Goal of the exercise: An exact repetition of the records is required. Leave nothing out.

Collected data:

/-- A tick whose latched input has ABORT (R41, R47): the step is aborted; within commit sheaves that have not ended the abort waits
for the boundary (R329; log entry 46). -/
def State.abortTick (s : State) (done : Bool) : State :=
  if s.inCommit && !(done && s.lastRuns) then
    let c := s.fault.abort.getD .consensus
    ({ s with fault := { s.fault with deferred := some (s.fault.deferred.getD c), abort := none } } : State).countHeld false
  else
    let t := s.countHeld false
    let t := (if done && t.lastRuns then t.closeStep else t).abortStep
    let t := t.atBoundaryTick
    if t.stopsNow then t.stopHere else t

/-- The tick's action by the first matching row of R41. -/
def State.act (s : State) : State :=
  let done := bit s.sheaf.latched 3
  let hold := bit s.sheaf.latched 4
  if bit s.sheaf.latched 5 then s.abortTick done
  else if hold then s.heldTick done true
  else if !done then s.heldTick false false
  else s.startTick

/-- What ends with every tick: the sample, the latch, and what links said of the sheaf before (R35, R37). -/
def State.passTick (s : State) : State :=
  { s with
    sheaf := { s.sheaf with cut := false, taken := false }
    links := s.links.map (fun (x : Nat × Link) => (x.1, { x.2 with rxSync := none })) }

/-- The announced segment begins (R29): its tick 0, or for a module that joins a machine at work the latest tick of the
segment, n = (T − E) / P. -/
def State.enterSegment (s : State) (e : Word64) (p : Word32) (se : BitVec 2) : State :=
  { s with
    time := { s.time with period := p }
    sheaf := { s.sheaf with
      segEpoch := e, tickNo := if s.job.joining then (s.nowNs - e.toNat) / p.toNat else 0
      syncEpoch := se, nextSeg := none, awaitSeg := false } }

/-- START_JOB's response (R385). -/
def State.startBody (s : State) : List Byte :=
  leBytes 8 s.time.epoch.toNat ++ leBytes 6 s.sheaf.step.toNat ++ leBytes 2 s.job.replica.toNat ++ leBytes 2 s.job.cells ++ [s.tables.form]

/-- The job's first tick: counters return to 0, what the last job's recovery could not do is shown no longer (log entry 112), the
first sheaf starts, the start completes (R385). -/
def State.beginJob (s : State) : State :=
  let j := s.job
  let step : Word64 := if j.joining then BitVec.ofNat 64 s.coord.heardStep.toNat else BitVec.ofNat 64 j.firstStep.toNat
  let t := { s.restartCounters with
    job := { j with phase := .running, lastCommit := none, form := s.tables.form, stopMode := none, hostArm := none }
    sheaf := { syncEpoch := s.sheaf.syncEpoch, segEpoch := s.sheaf.segEpoch, tickNo := s.sheaf.tickNo, step := step }
    holds := {}
    assay := { s.assay with attempt := 0, firstStep := true, passed := none, kept := [], heard := [], verdictPending := false
                            twinPending := false, twinLost := false, sentParam := false, refillOwed := false }
    coord := { s.coord with starts := [], segOpen := false }
    servo := { s.servo with resync := false } }
  let t : State := { t with fault := { t.fault with
    abort := none, deferred := none, commitFault := false, recoveryStalled := false, planSuspect := false, restoreNeeded := false } }
  let t := t.rateForJob
  let t := t.journalNow 1 t.jobStartBody
  let t := (if t.glean.replay.active then t.switchPlan else t).nextSheaf
  ((t.completeAll [(j.port, j.mbx)] 0 State.startBody).eventAll 12).showPlace

/-- A tick at which the module waits for a segment: an ABORT acts as at any tick, and every other one is held (R41, R59). -/
def State.waitTick (s : State) : State :=
  let done := bit s.sheaf.latched 3
  if bit s.sheaf.latched 5 then s.abortTick done else s.heldTick done true

/-- Whether the segment to come may not begin yet: its epoch lies ahead, or this coordinator lacks an acknowledgement (R31). -/
def State.segmentWaits (s : State) (e : Word64) : Bool :=
  decide (s.nowNs < e.toNat) || (s.coord.isCoord && s.coord.segOpen && !s.epochAcked)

Task answer:
/-- A tick whose latched input has ABORT (R41, R47): the step is aborted; within commit sheaves that have not ended the abort waits
for the boundary (R329; log entry 46). -/
def State.abortTick (s : State) (done : Bool) : State :=
  if s.inCommit && !(done && s.lastRuns) then
    let c := s.fault.abort.getD .consensus
    ({ s with fault := { s.fault with deferred := some (s.fault.deferred.getD c), abort := none } } : State).countHeld false
  else
    let t := s.countHeld false
    let t := (if done && t.lastRuns then t.closeStep else t).abortStep
    let t := t.atBoundaryTick
    if t.stopsNow then t.stopHere else t

/-- The tick's action by the first matching row of R41. -/
def State.act (s : State) : State :=
  let done := bit s.sheaf.latched 3
  let hold := bit s.sheaf.latched 4
  if bit s.sheaf.latched 5 then s.abortTick done
  else if hold then s.heldTick done true
  else if !done then s.heldTick false false
  else s.startTick

/-- What ends with every tick: the sample, the latch, and what links said of the sheaf before (R35, R37). -/
def State.passTick (s : State) : State :=
  { s with
    sheaf := { s.sheaf with cut := false, taken := false }
    links := s.links.map (fun (x : Nat × Link) => (x.1, { x.2 with rxSync := none })) }

/-- The announced segment begins (R29): its tick 0, or for a module that joins a machine at work the latest tick of the
segment, n = (T − E) / P. -/
def State.enterSegment (s : State) (e : Word64) (p : Word32) (se : BitVec 2) : State :=
  { s with
    time := { s.time with period := p }
    sheaf := { s.sheaf with
      segEpoch := e, tickNo := if s.job.joining then (s.nowNs - e.toNat) / p.toNat else 0
      syncEpoch := se, nextSeg := none, awaitSeg := false } }

/-- START_JOB's response (R385). -/
def State.startBody (s : State) : List Byte :=
  leBytes 8 s.time.epoch.toNat ++ leBytes 6 s.sheaf.step.toNat ++ leBytes 2 s.job.replica.toNat ++ leBytes 2 s.job.cells ++ [s.tables.form]

/-- The job's first tick: counters return to 0, what the last job's recovery could not do is shown no longer (log entry 112), the
first sheaf starts, the start completes (R385). -/
def State.beginJob (s : State) : State :=
  let j := s.job
  let step : Word64 := if j.joining then BitVec.ofNat 64 s.coord.heardStep.toNat else BitVec.ofNat 64 j.firstStep.toNat
  let t := { s.restartCounters with
    job := { j with phase := .running, lastCommit := none, form := s.tables.form, stopMode := none, hostArm := none }
    sheaf := { syncEpoch := s.sheaf.syncEpoch, segEpoch := s.sheaf.segEpoch, tickNo := s.sheaf.tickNo, step := step }
    holds := {}
    assay := { s.assay with attempt := 0, firstStep := true, passed := none, kept := [], heard := [], verdictPending := false
                            twinPending := false, twinLost := false, sentParam := false, refillOwed := false }
    coord := { s.coord with starts := [], segOpen := false }
    servo := { s.servo with resync := false } }
  let t : State := { t with fault := { t.fault with
    abort := none, deferred := none, commitFault := false, recoveryStalled := false, planSuspect := false, restoreNeeded := false } }
  let t := t.rateForJob
  let t := t.journalNow 1 t.jobStartBody
  let t := (if t.glean.replay.active then t.switchPlan else t).nextSheaf
  ((t.completeAll [(j.port, j.mbx)] 0 State.startBody).eventAll 12).showPlace

/-- A tick at which the module waits for a segment: an ABORT acts as at any tick, and every other one is held (R41, R59). -/
def State.waitTick (s : State) : State :=
  let done := bit s.sheaf.latched 3
  if bit s.sheaf.latched 5 then s.abortTick done else s.heldTick done true

/-- Whether the segment to come may not begin yet: its epoch lies ahead, or this coordinator lacks an acknowledgement (R31). -/
def State.segmentWaits (s : State) (e : Word64) : Bool :=
  decide (s.nowNs < e.toNat) || (s.coord.isCoord && s.coord.segOpen && !s.epochAcked)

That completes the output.